SQR-094

TAP Query History via UWS#

Abstract

A requirement for the RSP and in particular the portal is providing users the ability to view their past queries and possibly interact with them, for example by re-running, storing or sharing with others. This note describes a proposed approach to address this functionality via the use of the “jobs” API which is part of the UWS standard and available via the CADC TAP service.

1. Introduction#

The recommended approach in this note describes how it is possible with existing features of the TAP service that the RSP already operates to get metadata on queries run by a given user. There are limitations to this approach which are described in this note, and so are possible mitigation strategies, though more details on the severity of the limitations or the need for mitigations may be further analyzed at a later point. Some of the goals achieved through this approach include:

Minimize effort required to get a query history MVP for TAP
Reuse existing standards & solutions
Ensure that non-MVP use cases are still possible with approach
Ensure Firefly is interacting with a VO standard to retain its generic nature

2. Relevant Standards and Terminology#

2.1 Relevant Standards#

Universal Worker service pattern 1.1: https://www.ivoa.net/documents/UWS/

2.2 Terminology#

UWS - Universal Worker service pattern
Jobs & queries are used interchangeably in the context of this technote.
“{jobs}” refers to the UWS async jobs endpoint which can be found at the base url of the TAP Async endpoint, e.g. https://data.lsst.cloud/api/tap/async

3. Proposed Architecture#

3.1 Overview#

The RSP TAP services implemented using the CADC TAP software all get the /{jobs} UWS endpoint out of the box, which will be used by clients such as Firefly to obtain the metadata needed to construct the query history. No additional services will be written at this point, and at the point of writing there is no obvious need for changes to either phalanx or any of the other Rubin applications such as Gafaelfawr.

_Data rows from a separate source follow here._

-- ==== Sys2Proof/Machine/LinkOps.lean ====
section
/-! DEFINITION. Headers of packets, and how a packet leaves its source: to a node of the die, or through a Finsuri link
(R336, R441, R464 to R470). -/

namespace Sys2Proof.Machine

/-- Virtual channel of a command (Table 11-4). (log 98, DEDUCED) -/
def cmdVc (cmd : Nat) : Nat :=
  if cmd < 0x10 then 2
  else if cmd < 0x28 then 0
  else if cmd < 0x34 then 1
  else if cmd < 0x38 then 4
  else if cmd < 0x3C then 5
  else if cmd = 0x3E then 7
  else 6

/-- A header of Table 11-3; `low` is TENANT, or STATUS and DUP of a response. -/
def mkHeader (vc cmd dnode snode ctx low rid ddev : Nat) : Triple :=
  BitVec.ofNat 72 (vc % 8 * 2 ^ 69 + cmd % 64 * 2 ^ 63 + dnode % 1024 * 2 ^ 53 + snode % 1024 * 2 ^ 43
    + ctx % 16 * 2 ^ 39 + low % 512 * 2 ^ 30 + rid % 16384 * 2 ^ 16 + ddev % 65536)

/-- Count in word `w` of the cluster of node `n`. -/
def State.bumpCluster (s : State) (n w : Nat) : State := s.bump (Reg.cluster (clusterOf s.member n) w)

end Sys2Proof.Machine

namespace Sys2Proof

/-- Header fields of a packet on a link. -/
def LinkPkt.hdr : LinkPkt → LinkHdr
  | .ftok h _ _ _ _ _ => h
  | .ptok h _ _ _ _ _ => h
  | .free h _ => h
  | .sev h _ _ => h
  | .regrd h _ => h
  | .regwr h _ _ => h
  | .rsp h _ _ => h
  | .rdata h _ _ => h
  | .other h _ _ => h

/-- CMD and VC of a packet on a link (Table 11-4). -/
def LinkPkt.cmd : LinkPkt → Nat × Nat
  | .ftok _ vc _ _ _ _ => (1, vc)
  | .ptok _ vc _ _ _ _ => (2, vc)
  | .free _ _ => (3, 2)
  | .sev _ _ _ => (4, 2)
  | .regrd _ _ => (0x38, 5)
  | .regwr _ _ _ => (0x39, 5)
  | .rsp _ _ _ => (0x28, 1)
  | .rdata _ _ _ => (0x29, 1)
  | .other _ vc cmd => (cmd, vc)

/-- A packet without a response of its own. -/
def LinkPkt.posted : LinkPkt → Bool
  | .ftok _ _ _ _ _ _ => true
  | .ptok _ _ _ _ _ _ => true
  | .free _ _ => true
  | .sev _ _ _ => true
  | _ => false

/-- Header unit of a packet on a link. -/
def LinkPkt.header (p : LinkPkt) (dnode : Nat) : Triple :=
  let low := match p with
    | .rsp _ st dup => (if dup then 256 else 0) + st % 8 * 32
    | .rdata _ st _ => st % 8 * 32
    | _ => p.hdr.tenant
  Machine.mkHeader p.cmd.2 p.cmd.1 dnode p.hdr.snode (if p.hdr.snode < 256 then p.hdr.unit else 0) low
    (if p.posted then 0 else p.hdr.rid) p.hdr.ddev

/-- The link header of a token. -/
def Token.linkHdr (t : Token) (sdev : Nat) : LinkHdr := ⟨sdev, t.node, t.unit, t.tenant, t.master, 0, Machine.Tag.device t.tag⟩

end Sys2Proof

namespace Sys2Proof.Machine

/-! ### Links (R465, R469, R475) -/

def Reg.fslStat (w : Nat) : Nat := 0x0C0002 + w
def Reg.fslLink (l w : Nat) : Nat := 0x0C0100 + 8 * l + w

def Link.off : Link := ⟨0, 0, [], [], false, 0, 0, .none, .none, false, 0, 0, 0, 0, 0, .none⟩
def State.link (s : State) (l : Nat) : Link := Map.get (fun _ => Link.off) s.fsl.links l
def State.setLink (s : State) (l : Nat) (v : Link) : State :=
  { s with fsl := { s.fsl with links := Map.set (fun _ => Link.off) s.fsl.links l v } }

/-- STATE of a link: 0 OFF, 1 TRAINING, 2 UP, 3 DOWN (Table 15-1). -/
def State.linkState (s : State) (l : Nat) : Nat := s.regField (Reg.fslLink l 0) 22 2
def State.linkUp (s : State) (l : Nat) : Bool := unitPresent s.member .links l && decide (s.linkState l = 2)
def State.linkPeer (s : State) (l : Nat) : Nat := s.regField (Reg.fslLink l 0) 0 16

/-! ### The duplex pair (R589 to R594) -/

def Reg.depPair (w : Nat) : Nat := 0x000040 + w

/-- STATE of the pair: 0 DUPLEX, 1 SIMPLEX, 2 DISAGREED, 3 DIGEST, 4 FENCED. -/
def State.pairState (s : State) : Nat := s.regField (Reg.depPair 0) 21 3
/-- ROLE of the die: 0 lead, 1 shadow, 2 SIMPLEX lead, 3 fenced. -/
def State.pairRole (s : State) : Nat := s.regField (Reg.depPair 0) 19 2
def State.setPairState (s : State) (v : Nat) : State := s.setRegField (Reg.depPair 0) 21 3 v
def State.setPairRole (s : State) (v : Nat) : State := s.setRegField (Reg.depPair 0) 19 2 v

/-- The pair runs duplex. -/
def State.duplex (s : State) : Bool := decide (s.member = .z256d) && decide (s.pairState = 0) && !s.pair.fenced
def State.pairLead (s : State) : Bool := s.duplex && decide (s.pairRole = 0)
/-- The die that only watches: the shadow, also of a pair that is DISAGREED. -/
def State.pairShadow (s : State) : Bool :=
  decide (s.member = .z256d) && decide (s.pairState = 0 ∨ s.pairState = 2) && !s.pair.fenced && decide (s.pairRole = 1)

/-- The number of the other die of a Z256-D (R464). -/
def State.pairDevice (s : State) : Nat := if s.deviceNo % 2 = 0 then s.deviceNo + 1 else s.deviceNo - 1

/-- Source device of a packet: toward the outside, a pair carries the number of die 0 (R590). -/
def State.sourceNo (s : State) (ddev : Nat) : Nat :=
  if s.member = .z256d ∧ ddev ≠ s.pairDevice then s.deviceNo - s.deviceNo % 2 else s.deviceNo

/-- A control frame leaves on a link. -/
def State.sendCtl (s : State) (l : Nat) (f : CtlFrame) : State := s.setLink l { s.link l with ctl := some f }

/-- A pair message leaves: on link 14, or on link 15 while link 14 is not UP. -/
def State.sendPair (s : State) (f : CtlFrame) : State := s.sendCtl (if s.linkState 14 = 2 then 14 else 15) f

/-- A die of the pair forms an effect (R594): the lead holds it and sends an intent; the shadow holds its copy and, where
the intent came first, agrees to it. (log 56, DEDUCED) -/
def State.holdEffect (s : State) (k : PairKey) (b : Effect) (crc : BitVec 32) : State :=
  let add := fun (s : State) (agreed differs : Bool) =>
    { s with pair := { s.pair with
      effects := s.pair.effects ++ [(⟨k, b, crc, agreed, differs, s.elapsed⟩ : HeldEffect)]
      intents := s.pair.intents.filter (fun e => decide (e.1 ≠ k)) } }
  if s.pairShadow then
    match s.pair.intents.find? (fun e => decide (e.1 = k)) with
    | none => add s false false
    | some e => if e.2 = crc then (add s true false).sendPair (.agreement k) else add s false true
  else (add s false false).sendPair (.intent k crc)

/-- The next number of a counted stream. -/
def pairCountKey (kind strm : Nat) : Nat := 8 * strm + kind
def State.pairCount (s : State) (kind strm : Nat) : Nat × State :=
  let n := Map.get (fun _ => 0) s.pair.counts (pairCountKey kind strm)
  (n, { s with pair := { s.pair with counts := Map.set (fun _ => 0) s.pair.counts (pairCountKey kind strm) (n + 1) } })

/-- The lead forwards an input to the shadow (R592). -/
def State.forwardInput (s : State) (x : ExtInput) (waits : Bool) : State :=
  let n := s.pair.nextIn
  let s1 := { s with pair := { s.pair with
    nextIn := n + 1
    inputs := if waits then s.pair.inputs ++ [(n, x)] else s.pair.inputs } }
  s1.sendPair (.input n x)

/-! ### Routes and streams (R465, R469, R475) -/

/-- The route entry of a device number; the routes to the other die of a pair are fixed (R475). -/
def State.routeEntry (s : State) (d : Nat) : Word :=
  if s.member = .z256d ∧ d = s.pairDevice then 0xF7C000
  else if d / 256 = s.deviceNo / 256 then s.reg (0x0C1100 + d % 256) else s.reg (0x0C1000 + d / 256)

/-- The link that ROUTE selects for a remote device. (log 60, DEDUCED) -/
def State.routeLink (s : State) (d : Nat) : Option Nat :=
  let e := s.routeEntry d
  if e.bit 23 = false then none
  else if s.linkUp (e.field 19 4) then some (e.field 19 4)
  else if e.bit 14 && s.linkUp (e.field 15 4) then some (e.field 15 4)
  else none

/-- Put a packet on a link: in a frame of its own, or behind a full replay window. (log 59, DEDUCED) -/
def State.linkSend (s : State) (l : Nat) (p : LinkPkt) : State :=
  let k := s.link l
  if k.window.length < 256 ∧ k.txq = [] then
    s.setLink l { k with txSeq := (k.txSeq + 1) % 2048, window := k.window ++ [⟨k.txSeq, [p], s.elapsed⟩] }
  else s.setLink l { k with txq := k.txq ++ [p] }

/-- The egress stream of a packet is there, or can be allocated (R469). (log 60, DEDUCED) -/
def State.streamFor (s : State) (dev tenant : Nat) : Option State :=
  if s.fsl.streams.any (fun e => decide (e.dev = dev ∧ e.tenant = tenant)) then some s
  else if s.fsl.streams.length ≥ 1024 then none
  else some { s with fsl := { s.fsl with streams := s.fsl.streams ++ [(⟨dev, tenant, 0, 0⟩ : Stream)] } }

/-- A packet without a usable route is counted and logged (R465, R633). -/
def State.noRoute (s : State) (node : Nat) (p : LinkPkt) : State :=
  (s.bump (Reg.fslStat 0)).log 0x5B node p.hdr.master (BitVec.ofNat 24 (p.hdr.ddev % 65536)) (some (p.header 0))

/-- Words of a packet, for its CRC (R594). -/
def tripleWords (t : Triple) : List Word := [t.word 0, t.word 1, t.word 2]
def pktWords (p : LinkPkt) : List Word :=
  tripleWords (p.header 0) ++ (match p with
    | .ftok _ _ tag v c _ => tripleWords tag ++ tripleWords v ++ tripleWords c
    | .ptok _ _ tag v c _ => tripleWords tag ++ tripleWords v ++ tripleWords c
    | .free _ h => tripleWords h
    | .sev _ n f => [BitVec.ofNat 24 n, f]
    | .regrd _ a => [BitVec.ofNat 24 a]
    | .regwr _ a v => [BitVec.ofNat 24 a, v]
    | .rdata _ _ ws => ws
    | _ => [])

/-- A response leaves for the device that its header names; the lead of a pair sends it after agreement. -/
def State.linkReply (s : State) (node : Nat) (p : LinkPkt) : State :=
  if s.duplex && decide (p.hdr.ddev ≠ s.pairDevice) then
    s.holdEffect ⟨2, 512 * p.hdr.ddev + p.hdr.tenant, p.hdr.rid⟩ (.link node p) (Config.effectCrc (pktWords p))
  else
    match s.routeLink p.hdr.ddev with
    | some l => s.linkSend l p
    | none => s.noRoute node p

/-- The header of the response to a packet: DNODE and CTX name the requester. -/
def State.replyHdr (s : State) (h : LinkHdr) : LinkHdr := { h with sdev := s.sourceNo h.sdev, ddev := h.sdev }

/-- Held packets of a die that runs alone leave as their links come UP (R596). -/
def State.resolveHeld (s : State) : State :=
  if s.pairRole ≠ 2 ∨ s.member ≠ .z256d then s
  else
    let go := fun (e : HeldEffect) => match e.body with
      | .link _ p => s.routeLink p.hdr.ddev
      | _ => none
    let s1 : State := { s with pair := { s.pair with effects := s.pair.effects.filter (fun e => (go e).isNone) } }
    s.pair.effects.foldl (fun s e => match e.body, go e with
      | .link _ p, some l => s.linkSend l p
      | _, _ => s) s1

/-- A request that cannot go on is answered to its source (R465, R469). -/
def State.egressRsp (s : State) (node : Nat) (p : LinkPkt) (status : Nat) : State :=
  if p.posted then s else s.linkReply node (.rsp (s.replyHdr p.hdr) status false)

/-- A packet that has a stream leaves by its route. -/
def State.egressNow (s : State) (node : Nat) (p : LinkPkt) : State :=
  match s.routeLink p.hdr.ddev with
  | none => (s.noRoute node p).egressRsp node p 3
  | some l => s.linkSend l p

/-- The pair sequence number of a packet: the stream RID of a request, the posted counter of the stream (R594). (log 56, DEDUCED) -/
def State.streamPsn (s : State) (dev tenant : Nat) (posted : Bool) : Nat × State :=
  let here := fun (e : Stream) => decide (e.dev = dev ∧ e.tenant = tenant)
  match s.fsl.streams.find? here with
  | none => (0, s)
  | some e => (if posted then e.posted else e.next, { s with fsl := { s.fsl with streams := s.fsl.streams.map (fun (x : Stream) =>
      if here x then (if posted then { x with posted := x.posted + 1 } else { x with next := (x.next + 1) % 16384 }) else x) } })

/-- A packet leaves for another device (R465, R469, R633); the lead of a pair sends it after agreement. (log 60, DEDUCED) -/
def State.egress (s : State) (node : Nat) (p : LinkPkt) : State :=
  let h := p.hdr
  let held := s.duplex && decide (h.ddev ≠ s.pairDevice)
  let inner := decide (s.member = .z256d) && decide (h.ddev = s.pairDevice)
  if inner || (!held && (s.routeLink h.ddev).isNone) then s.egressNow node p
  else
    match s.streamFor h.ddev h.tenant with
    | none => ((s.bump (Reg.fslStat 2)).log 0x58 node h.master (BitVec.ofNat 24 (h.ddev % 65536))
        (some (p.header ((s.routeLink h.ddev).elim 0 nodeLink)))).egressRsp node p 2
    | some s1 =>
      if held then
        let r := s1.streamPsn h.ddev h.tenant p.posted
        r.2.holdEffect ⟨p.posted.toNat, 512 * h.ddev + h.tenant, r.1⟩ (.link node p) (Config.effectCrc (pktWords p))
      else s1.egressNow node p

/-! ### Injection (R441, R465) -/

/-- CELL of a port-token tag (Table 14-2). -/
def portCell (t : Triple) : Nat := t.field 46 10

/-- A source injects a packet: its destination is a node of the die, or a link. -/
def State.inject (s : State) (node : Nat) (p : Packet) : State :=
  match p with
  | .ftok t =>
    if Tag.device t.tag = s.deviceNo then s.send p
    else s.egress node (.ftok (t.linkHdr (s.sourceNo (Tag.device t.tag))) t.vc t.tag t.value t.comp t.poison)
  | .ptok t =>
    if Tag.device t.tag ≠ s.deviceNo then
      s.egress node (.ptok (t.linkHdr (s.sourceNo (Tag.device t.tag))) t.vc t.tag t.value t.comp t.poison)
    else if unitPresent s.member .cells (portCell t.tag) then s.send p
    else (s.bumpCluster node 3).log 0x02 node t.master (BitVec.ofNat 24 (2 * 0x200000 + portCell t.tag)) (some t.tag)
  | .free q =>
    if Tag.device q.handle = s.deviceNo then s.send p
    else s.egress node (.free ⟨s.sourceNo (Tag.device q.handle), node, 0, q.tenant, q.master, 0, Tag.device q.handle⟩ q.handle)
  | _ => s.send p

end Sys2Proof.Machine
end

A very general overview of how Firefly interacts with TAP, and how TAP then fetches content from the UWS database is shown below.

_images/sys-diagram.png — Fig. 1 System diagram#

3.2 Access Scenarios#

There are at least two possible access scenarios that Firefly & potentially other clients may want to use to get the query list from UWS.

Option 1: Get list of queries (including query text)#

In this scenario, Firefly retrieves the user’s list of queries from the {jobs} endpoint, and for each query makes an additional request to the job detail endpoint to get additional metadata, including the query string itself. It then displays this list to the user in whatever way is decided on the client’s end.

_images/flowchart1.png — Fig. 2 Flowchart (inc. query text)#

Option 2: Get list of queries (not including query text)#

In this scenario, Firefly retrieves the user’s list of queries from the {jobs} endpoint, and displays this list to the user. An additional user action may trigger Firefly to request additional metadata for the query from the job detail endpoint.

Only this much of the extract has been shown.